Current Projects
The role of Community Cultural Development Techniques in Establishing and Consolidating Sustainable Communities
Associate Professor David Watt
This is an ongoing project concerned with the collection, analysis and dissemination through publication of information on community-based performance projects.
Currently the research is focussing on:
- Community Cultural Development projects on public housing estates
- British precursors of Community Cultural Development performance work, in particular the documentary theatre work of Peter Cheeseman
- Community Cultural Development and recent developments in site-specific performance in the UK and Australia
- The international collaboration of Banner Theatre (UK) and Ground Zero (Canada) on migration issues
Artmaking, Identity, Representations of Knowledge and Wellbeing
Kath Grushka
Early career researcher Kath Grushka has combined her background in visual arts with her academic qualification in education to interrogate the contribution of visual art education to the intuitive, critical and creative aspects of how individuals construct meaning for themselves.

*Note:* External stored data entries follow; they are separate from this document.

-- ==== Sys2Proof/Machine/RingWords.lean ====
section
/-!
DEFINITION. The 64 bytes of a ring command: the header of Table FP-5 and the payload that each opcode of Table FP-6 has, written
(`CmdHdr.bytes`, the payloads' `bytes`) and read back (`decodeCmd`, R60).
-/

namespace Sys2Proof

/-! ## Writing -/

/-- The command's header (Table FP-5). -/
def CmdHdr.bytes (h : CmdHdr) (op : Nat) : List Byte :=
  leBytes 1 op ++ leBytes 1 h.flags.toNat ++ leBytes 2 h.tag.toNat ++ leBytes 1 h.func.toNat ++ leBytes 1 h.ctx.toNat
    ++ leBytes 1 h.hwring.toNat ++ leBytes 1 0 ++ leBytes 4 h.surface.toNat ++ leBytes 4 0

/-- A rectangle as x, y, w, h, each U16. -/
def Rect.bytes (r : Rect) : List Byte := leBytes 2 r.x.toNat ++ leBytes 2 r.y.toNat ++ leBytes 2 r.w.toNat ++ leBytes 2 r.h.toNat

/-- A fence command's payload (Table CT-5). -/
def fenceBytes (fence timeout : BitVec 32) (value : BitVec 64) : List Byte :=
  leBytes 4 fence.toNat ++ leBytes 4 timeout.toNat ++ leBytes 8 value.toNat ++ leBytes 32 0

/-- The DRAW_SUBMIT payload (Table TP-4). -/
def DrawPayload.bytes (p : DrawPayload) : List Byte :=
  leBytes 8 p.list.toNat ++ leBytes 4 p.len.toNat ++ leBytes 4 p.frame.toNat ++ p.area.bytes ++ leBytes 4 p.target1.toNat
    ++ leBytes 4 p.target2.toNat ++ leBytes 4 p.target3.toNat ++ leBytes 1 p.samples.toNat ++ leBytes 1 p.load.toNat
    ++ leBytes 1 p.depth.toNat ++ leBytes 1 p.zero.toNat ++ leBytes 8 p.clear.toNat

/-- The COMPUTE_DISPATCH payload (Table TP-7). -/
def dispatchBytes (list : BitVec 64) (len : BitVec 32) (zero : BitVec 288) : List Byte :=
  leBytes 8 list.toNat ++ leBytes 4 len.toNat ++ leBytes 36 zero.toNat

/-- The COPY payload (Table CM-4). -/
def CopyPayload.bytes (p : CopyPayload) : List Byte :=
  leBytes 1 p.kind.toNat ++ leBytes 3 0 ++ leBytes 4 p.src.toNat ++ leBytes 8 p.host.toNat ++ leBytes 4 p.pitch.toNat ++ p.rect.bytes
    ++ leBytes 2 p.sx.toNat ++ leBytes 2 p.sy.toNat ++ leBytes 4 p.fill.toNat ++ leBytes 12 0

/-- The CONVERT payload (Table CM-5). -/
def ConvertPayload.bytes (p : ConvertPayload) : List Byte :=
  leBytes 4 p.src.toNat ++ p.srect.bytes ++ p.drect.bytes ++ leBytes 1 p.rot.toNat ++ leBytes 1 p.filter.toNat
    ++ leBytes 1 p.matrix.toNat ++ leBytes 1 p.flags.toNat ++ leBytes 24 0

/-- The LAYER_SET payload (Table SO-9). -/
def LayerSetPayload.bytes (p : LayerSetPayload) : List Byte :=
  leBytes 1 p.port.toNat ++ leBytes 1 p.layer.toNat ++ leBytes 2 p.mask.toNat ++ leBytes 4 p.srcXY.toNat ++ leBytes 4 p.srcWH.toNat
    ++ leBytes 4 p.dstXY.toNat ++ leBytes 4 p.dstWH.toNat ++ leBytes 1 p.enable.toNat ++ leBytes 1 p.blend.toNat
    ++ leBytes 1 p.alpha.toNat ++ leBytes 1 p.matrix.toNat ++ leBytes 1 p.rot.toNat ++ leBytes 1 p.hint.toNat
    ++ leBytes 1 p.flags.toNat ++ leBytes 21 0

/-- The COMMIT payload (R128). -/
def commitBytes (ports : BitVec 8) : List Byte := leBytes 1 ports.toNat ++ leBytes 47 0

/-- The HAPTIC_PLAY payload (Table HS-4). -/
def HapticPayload.bytes (p : HapticPayload) : List Byte :=
  leBytes 2 p.chans.toNat ++ leBytes 1 p.effect.toNat ++ leBytes 1 p.cls.toNat ++ leBytes 1 p.scale.toNat ++ leBytes 1 p.flags.toNat
    ++ leBytes 1 p.deadline.toNat ++ leBytes 1 0 ++ leBytes 8 p.start.toNat ++ leBytes 32 0

/-- The TOUCH_BUF payload (Table TO-3). -/
def TouchBufPayload.bytes (p : TouchBufPayload) : List Byte :=
  leBytes 1 p.panel.toNat ++ leBytes 1 p.slots.toNat ++ leBytes 6 0 ++ leBytes 8 p.address.toNat ++ leBytes 32 0

/-- The 64 bytes of a ring command; of one whose payload is ignored (NOP, an unknown opcode) the header alone. None for what is no ring
command. -/
def cmdBytes : Instr → Option (List Byte)
  | .nop h => some (h.bytes 0x00)
  | .commandBadop h op => some (h.bytes op.toNat)
  | .fenceSignal h f v => some (h.bytes 0x01 ++ fenceBytes f 0 v)
  | .fenceWait h f t v => some (h.bytes 0x02 ++ fenceBytes f t v)
  | .drawSubmit h p => some (h.bytes 0x10 ++ p.bytes)
  | .computeDispatch h l n z => some (h.bytes 0x11 ++ dispatchBytes l n z)
  | .copy h p => some (h.bytes 0x20 ++ p.bytes)
  | .convert h p => some (h.bytes 0x21 ++ p.bytes)
  | .layerSet h p => some (h.bytes 0x30 ++ p.bytes)
  | .commit h p => some (h.bytes 0x31 ++ commitBytes p)
  | .hapticPlay h p => some (h.bytes 0x40 ++ p.bytes)
  | .touchBuf h p => some (h.bytes 0x50 ++ p.bytes)
  | _ => none

/-! ## Reading -/

/-- The `w`-bit field at an offset of a byte string. -/
def fieldAt (w : Nat) (b : List Byte) (o : Nat) : BitVec w := BitVec.ofNat w (ofLe ((b.drop o).take (w / 8)))

/-- A rectangle at an offset. -/
def rectAt (b : List Byte) (o : Nat) : Rect := ⟨fieldAt 16 b o, fieldAt 16 b (o + 2), fieldAt 16 b (o + 4), fieldAt 16 b (o + 6)⟩

/-- The header that a command's bytes hold, fetched from a ring (Table FP-5). -/
def hdrAt (ring : Fin 256) (host : List (BitVec 64 × List Byte)) (bad : List (BitVec 64 × BitVec 64)) (b : List Byte) : CmdHdr :=
  { ring := ring, host := host, hostBad := bad, flags := fieldAt 8 b 1, tag := fieldAt 16 b 2, func := fieldAt 8 b 4, ctx := fieldAt 8 b 5
    hwring := fieldAt 8 b 6, surface := fieldAt 32 b 8 }

/-- The command that 64 bytes fetched from a ring are, by the opcode byte (R60, Tables FP-5, FP-6). -/
def decodeCmd (ring : Fin 256) (host : List (BitVec 64 × List Byte)) (bad : List (BitVec 64 × BitVec 64)) (b : List Byte) : Instr :=
  let h := hdrAt ring host bad b
  match (fieldAt 8 b 0).toNat with
  | 0x00 => .nop h
  | 0x01 => .fenceSignal h (fieldAt 32 b 0x10) (fieldAt 64 b 0x18)
  | 0x02 => .fenceWait h (fieldAt 32 b 0x10) (fieldAt 32 b 0x14) (fieldAt 64 b 0x18)
  | 0x10 => .drawSubmit h
      { list := fieldAt 64 b 0x10, len := fieldAt 32 b 0x18, frame := fieldAt 32 b 0x1C, area := rectAt b 0x20
        target1 := fieldAt 32 b 0x28, target2 := fieldAt 32 b 0x2C, target3 := fieldAt 32 b 0x30, samples := fieldAt 8 b 0x34
        load := fieldAt 8 b 0x35, depth := fieldAt 8 b 0x36, zero := fieldAt 8 b 0x37, clear := fieldAt 64 b 0x38 }
  | 0x11 => .computeDispatch h (fieldAt 64 b 0x10) (fieldAt 32 b 0x18) (fieldAt 288 b 0x1C)
  | 0x20 => .copy h
      { kind := fieldAt 8 b 0x10, src := fieldAt 32 b 0x14, host := fieldAt 64 b 0x18, pitch := fieldAt 32 b 0x20
        rect := rectAt b 0x24, sx := fieldAt 16 b 0x2C, sy := fieldAt 16 b 0x2E, fill := fieldAt 32 b 0x30 }
  | 0x21 => .convert h
      { src := fieldAt 32 b 0x10, srect := rectAt b 0x14, drect := rectAt b 0x1C, rot := fieldAt 8 b 0x24
        filter := fieldAt 8 b 0x25, matrix := fieldAt 8 b 0x26, flags := fieldAt 8 b 0x27 }
  | 0x30 => .layerSet h
      { port := fieldAt 8 b 0x10, layer := fieldAt 8 b 0x11, mask := fieldAt 16 b 0x12, srcXY := fieldAt 32 b 0x14
        srcWH := fieldAt 32 b 0x18, dstXY := fieldAt 32 b 0x1C, dstWH := fieldAt 32 b 0x20, enable := fieldAt 8 b 0x24
        blend := fieldAt 8 b 0x25, alpha := fieldAt 8 b 0x26, matrix := fieldAt 8 b 0x27, rot := fieldAt 8 b 0x28
        hint := fieldAt 8 b 0x29, flags := fieldAt 8 b 0x2A }
  | 0x31 => .commit h (fieldAt 8 b 0x10)
  | 0x40 => .hapticPlay h
      { chans := fieldAt 16 b 0x10, effect := fieldAt 8 b 0x12, cls := fieldAt 8 b 0x13, scale := fieldAt 8 b 0x14
        flags := fieldAt 8 b 0x15, deadline := fieldAt 8 b 0x16, start := fieldAt 64 b 0x18 }
  | 0x50 => .touchBuf h { panel := fieldAt 8 b 0x10, slots := fieldAt 8 b 0x11, address := fieldAt 64 b 0x18 }
  | op => .commandBadop h (BitVec.ofNat 8 op)

end Sys2Proof
end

Dr Grushka is researching the connections between health and well being and creativity and the embodied act of artmaking. Using the narratives of artmaking, her project is exploring the links between the unique epistemology of the visual as a philosophy of action or agency and knowledge by analysing how self image, technology, representation and narrative influence the construction of the contemporary subject.
The Royal On The Move
Miranda Lawry and Professor Anne Graham
The concept of art as community cultural development underpinned The Royal on the Move project. The initiative, jointly funded and developed by the University of Newcastle and Hunter New England Health's John Hunter Hospital (JHH), aimed to document and celebrate the closure of the iconic Royal Newcastle Hospital and the opening of a new facility.
Consisting of two related areas of artistic enquiry, the first component of the project was a street procession and drama production bringing together more than 2000 people.

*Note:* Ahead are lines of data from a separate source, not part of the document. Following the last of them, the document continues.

/-- Logs a module write of `n` bytes at address `a` through the requester ID of function `f` (R302). -/
def markDirty (s : State) (f a n : Nat) : State :=
  if f = 0 ∨ 64 ≤ f ∨ !getB s (K.logEnable f) ∨ n = 0 then s
  else
    let first := a / 4096
    let last := (a + n - 1) / 4096
    let lo := getN s (K.logLo f) / 4096
    let hi := lo + getN s (K.logPages f)
    let inside := fun p => decide (lo ≤ p ∧ p < hi)
    let s := foldN (((List.range (last + 1 - first)).map (first + ·)).filter inside) (fun s p => markPage s f p) s
    if inside first && inside last then s else bump s (K.logOut f)

/-- A module write to host memory through a function's requester ID (R279). -/
def hostWrite (s : State) (f a : Nat) (b : List Byte) : State :=
  markDirty { s with host := memSetAll s.host (hostKey f a) b } f a b.length

/-! ## Rings (R57 to R64) -/

/-- The distance between two free-running 16-bit indices. -/
def idxDiff (a b : Nat) : Nat := (a + 65536 - b % 65536) % 65536

/-- Whether a ring's completion queue has no space (R64). -/
def cqFull (s : State) (h : Nat) : Bool :=
  decide (2 ^ getN s (K.ringCqOrder h) ≤ idxDiff (ringOf s h).cqTail (ringOf s h).cqHead)

/-- Counts a dropped command on its ring and for its function. -/
def countDrop (s : State) (h f : Nat) : State :=
  modFunc (modRing s h (fun r => { r with drop := satInc 32 r.drop })) f (fun x => { x with dropped := x.dropped + 1 })

/-- The 32 bytes of a completion entry with completion index j (Table FP-7). The time is that of the write, also
where the entry was held (log 255). -/
def completionBytes (s : State) (c : HeldCompletion) (j : Nat) : List Byte :=
  leBytes 2 c.ticket.tag ++ leBytes 1 c.status ++ leBytes 1 (1 - (j >>> getN s (K.ringCqOrder c.ticket.ring)) % 2)
    ++ leBytes 1 c.ticket.op ++ leBytes 1 c.ticket.local_ ++ leBytes 2 0 ++ leBytes 8 s.now ++ leBytes 8 c.result
    ++ leBytes 4 c.detail ++ leBytes 4 c.ticket.index

/-- Writes a completion entry with one host write, advances CQ_TAIL and raises the ring's vector if asked (R57, R63). -/
def writeCompletion (s : State) (c : HeldCompletion) : State :=
  let h := c.ticket.ring
  let j := (ringOf s h).cqTail
  let a := getN s (K.ringCqBase h) + 32 * (j % 2 ^ getN s (K.ringCqOrder h))
  let s := hostWrite s c.ticket.func a (completionBytes s c j)
  let s := modRing s h (fun r => { r with cqTail := (r.cqTail + 1) % 65536, completed := r.completed + 1 })
  if c.ticket.irq && getB s (K.ringIrq h) then raiseVec s c.ticket.func (getN s (K.ringVec h)) else s

/-- Answers a command whatever its COMPLETE flag says: work of an earlier epoch gets no completion (R62), nor does work fetched
before the ring was last disabled (log 92); a full queue holds it (R64). -/
def completeAlways (s : State) (t : Ticket) (status result detail : Nat) : State :=
  if (funcOf s t.func).epoch ≠ t.epoch ∨ (ringOf s t.ring).era ≠ t.era then s
  else
    let c : HeldCompletion := ⟨t, status, result % 2 ^ 64, detail % 2 ^ 32⟩
    if cqFull s t.ring || !(ringOf s t.ring).held.isEmpty then modRing s t.ring (fun r => { r with held := r.held ++ [c] })
    else writeCompletion s c

/-- Answers a command that asked for a completion (R63). -/
def complete (s : State) (t : Ticket) (status result detail : Nat) : State :=
  if t.complete then completeAlways s t status result detail else s

/-- Answers a command where the spec states the result and no detail: the detail is a free value. -/
def completeR (s : State) (t : Ticket) (status result : Nat) : State :=
  complete (draw s) t status result (Config.freeNat s.fresh)

/-- Answers a command where the spec states neither result nor detail: both are free values. -/
def completeOpen (s : State) (t : Ticket) (status : Nat) : State :=
  complete (draw (draw s)) t status (Config.freeNat s.fresh) (Config.freeNat (s.fresh + 1))

/-- `completeOpen` whatever the COMPLETE flag says. -/
def completeOpenAlways (s : State) (t : Ticket) (status : Nat) : State :=
  completeAlways (draw (draw s)) t status (Config.freeNat s.fresh) (Config.freeNat (s.fresh + 1))

/-- Counts a command completed DROPPED in pass.dropped of the context that its ring is bound to (Table TP-6). -/
def countDropped (s : State) (t : Ticket) : State :=
  if getN s (K.ringCtx t.ring) < 64 then bump s (K.passDropped (getN s (K.ringCtx t.ring))) else s

/-- Answers a LAYER_SET or COMMIT that follows a failed wait (R232) or a pass dropped for overflow (R188): DROPPED with the
cause, and for an overflow the frame identifier. None where the ring drops nothing. -/
def droppedBy (s : State) (t : Ticket) : Option State :=
  match (ringOf s t.ring).dropUntilWait, (ringOf s t.ring).dropFrame with
  | true, _ => some (completeR (countDropped s t) t 4 3)
  | false, some f => some (complete (countDropped s t) t 4 2 f)
  | false, none => none

/-- Writes held completions while the queue has space (R64). -/
def drainHeld : Nat → State → Nat → State
  | 0, s, _ => s
  | n + 1, s, h =>
    match (ringOf s h).held with
    | [] => s
    | c :: r =>
      if cqFull s h then s
      else drainHeld n (writeCompletion (modRing s h (fun x => { x with held := r })) c) h

/-! ## Who writes -/

/-- The writer of an object: role, module function of its portal (65 for none), session identifier (0 for none), whether the write
is a WRITE_IF, and, of a write that starts a test, what the test finds, where the command says it. -/
structure WCtx where
  role : Role
  func : Nat := 65
  session : Nat := 0
  cond : Bool := false
  found : Option Nat := none
  deriving DecidableEq, Repr, Inhabited

/-- Whether a writer is the manager or the trusted world. -/
def WCtx.isMgr (c : WCtx) : Bool := c.role == .mgr || c.role == .tw

/-- Whether a writer is a thing's owning function; of a thing without an owner it is the manager, being the PF (log 94). -/
def WCtx.owns (c : WCtx) (o : Nat) : Bool :=
  (o == c.func && (c.role == .mgr || c.role == .vf)) || (o == 0xFF && c.role == .mgr) || c.role == .tw

/-- The first refusal of a list, in the order given; OK where there is none (R530). -/
def firstRefusal : List (Bool × Status) → Status
  | [] => .ok
  | (true, st) :: _ => st
  | (false, _) :: r => firstRefusal r

/-! ## Surfaces: who may use a handle (R61, R74, R80) -/

/-- The slot of a handle. -/
def slotOf (handle : Nat) : Nat := handle % 2048

/-- Whether a handle names an allocated surface. -/
def handleValid (s : State) (handle : Nat) : Bool :=
  handle != 0 && getN s (K.surfHandle (slotOf handle)) == handle

/-- Whether a function may read a surface: it owns it, it is shared with it, or it is a PF (R80). -/
def mayRead (s : State) (f handle : Nat) : Bool :=
  handleValid s handle && (getN s (K.surfOwner (slotOf handle)) == f || isPf f
    || (f < 64 && bitOf (getN s (K.surfShare (slotOf handle))) f))

/-- Whether a function may write a surface: it owns it or it is a PF (R80). -/
def mayWrite (s : State) (f handle : Nat) : Bool :=
  handleValid s handle && (getN s (K.surfOwner (slotOf handle)) == f || isPf f)

/-! ## Fetching a command (R59 to R62, R64) -/

/-- Whether the module may fetch the next command of a ring: it is enabled and not stopped, a doorbell covers a command, no
wait holds it, its completion queue has space, its function is neither in a reset nor frozen, and the host ports run (R450). -/
def canFetch (s : State) (h : Nat) : Bool :=
  let r := ringOf s h
  let f := getN s (K.ringOwner h)
  getB s (K.ringEnable h) && !r.stopped && r.head != r.tail && r.wait.isNone && !cqFull s h && funcExists s f
    && (funcOf s f).flrSince.isNone && (!(0 < f && f < 64) || getN s (K.migState f) == 0) && s.power.avail

/-- The source checks that a command fails (R61, Table of vf.spoof.last): bit 0 func, 1 ctx, 2 hwring, 3 surface, 4 opcode. -/
def failedChecks (s : State) (h : CmdHdr) (op : Nat) (known write : Bool) : Nat :=
  let f := getN s (K.ringOwner h.ring)
  b2n (h.func.toNat != f) + 2 * b2n (h.ctx.toNat != 0xFF && (64 ≤ h.ctx.toNat || getN s (K.ctxOwner h.ctx.toNat) != f))
    + 4 * b2n (h.hwring.toNat != h.ring)
    + 8 * b2n (h.surface.toNat != 0 && !(if write then mayWrite s f h.surface.toNat else mayRead s f h.surface.toNat))
    + 16 * b2n (!known) + 0 * op

/-- The host writes its own memory, seen through a function's port: pieces in the order written (R59, log 251). -/
def hostPlace (s : State) (f : Nat) (l : List (BitVec 64 × List Byte)) : State :=
  { s with host := l.foldl (fun m e => memSetAll m (hostKey f e.1.toNat) e.2) s.host }

/-- The host address of the command with index i of a ring, by the order in force (R57). -/
def cmdAddr (s : State) (h i : Nat) : Nat := getN s (K.ringBase h) + 64 * (i % 2 ^ (ringOf s h).order)

/-- What the host put into its memory before the doorbell: its other writes, then the command at its place in the ring (R57, R59). -/
def placeCmd (s : State) (h : CmdHdr) (op : Nat) (pay : List Byte) : State :=
  hostPlace s (getN s (K.ringOwner h.ring))
    (h.host ++ [(BitVec.ofNat 64 (cmdAddr s h.ring (ringOf s h.ring).head), h.bytes op ++ pay)])

/-- Takes the next command from its ring: it is read from its place, RING_HEAD and the fetch count advance, the epoch is stamped. The
count advances first, so that the first command since enable has index 1 (log 254). -/
def takeCmd (s : State) (h : CmdHdr) (op : Nat) (pay : List Byte) : State × Ticket :=
  let f := getN s (K.ringOwner h.ring)
  let s := placeCmd s h op pay
  let s := modRing s h.ring (fun r => { r with head := (r.head + 1) % 65536, fetched := r.fetched + 1 })
  (s, { func := f, epoch := (funcOf s f).epoch, era := (ringOf s h.ring).era, ring := h.ring, local_ := getN s (K.ringLocal h.ring)
        index := (ringOf s h.ring).fetched, op := op, tag := h.tag.toNat, complete := bitOf h.flags.toNat 0
        irq := bitOf h.flags.toNat 1 })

The project's second component was the commissioning of artworks by the University's Professor Anne Graham and Miranda Lawry. Lawry's role in the initiative involved a series of enlarged digital photographs showing views of the ocean as seen through the windows of the Royal. Complementing Lawry's images and also on display in the Royal Wing is Anne Graham's mini museum - a collection of memorabilia gathered from the Royal prior to its closure.
Graham and Lawry believe art is a vital component in good health which can be used as calming, healing and recuperative factors. This belief has been borne out by the response to the digital images and mini museum in the Royal Wing at JHH.
"Relocation of services from the Royal, which had stood overlooking the Pacific Ocean for almost 200 years, to a new home at the John Hunter aroused strong feelings of loss and dislocation," JHH Arts for Health Co-ordinator, Pippa Robinson explained.
The Royal on the Move initiative aimed to acknowledge that loss while easing the burden of change.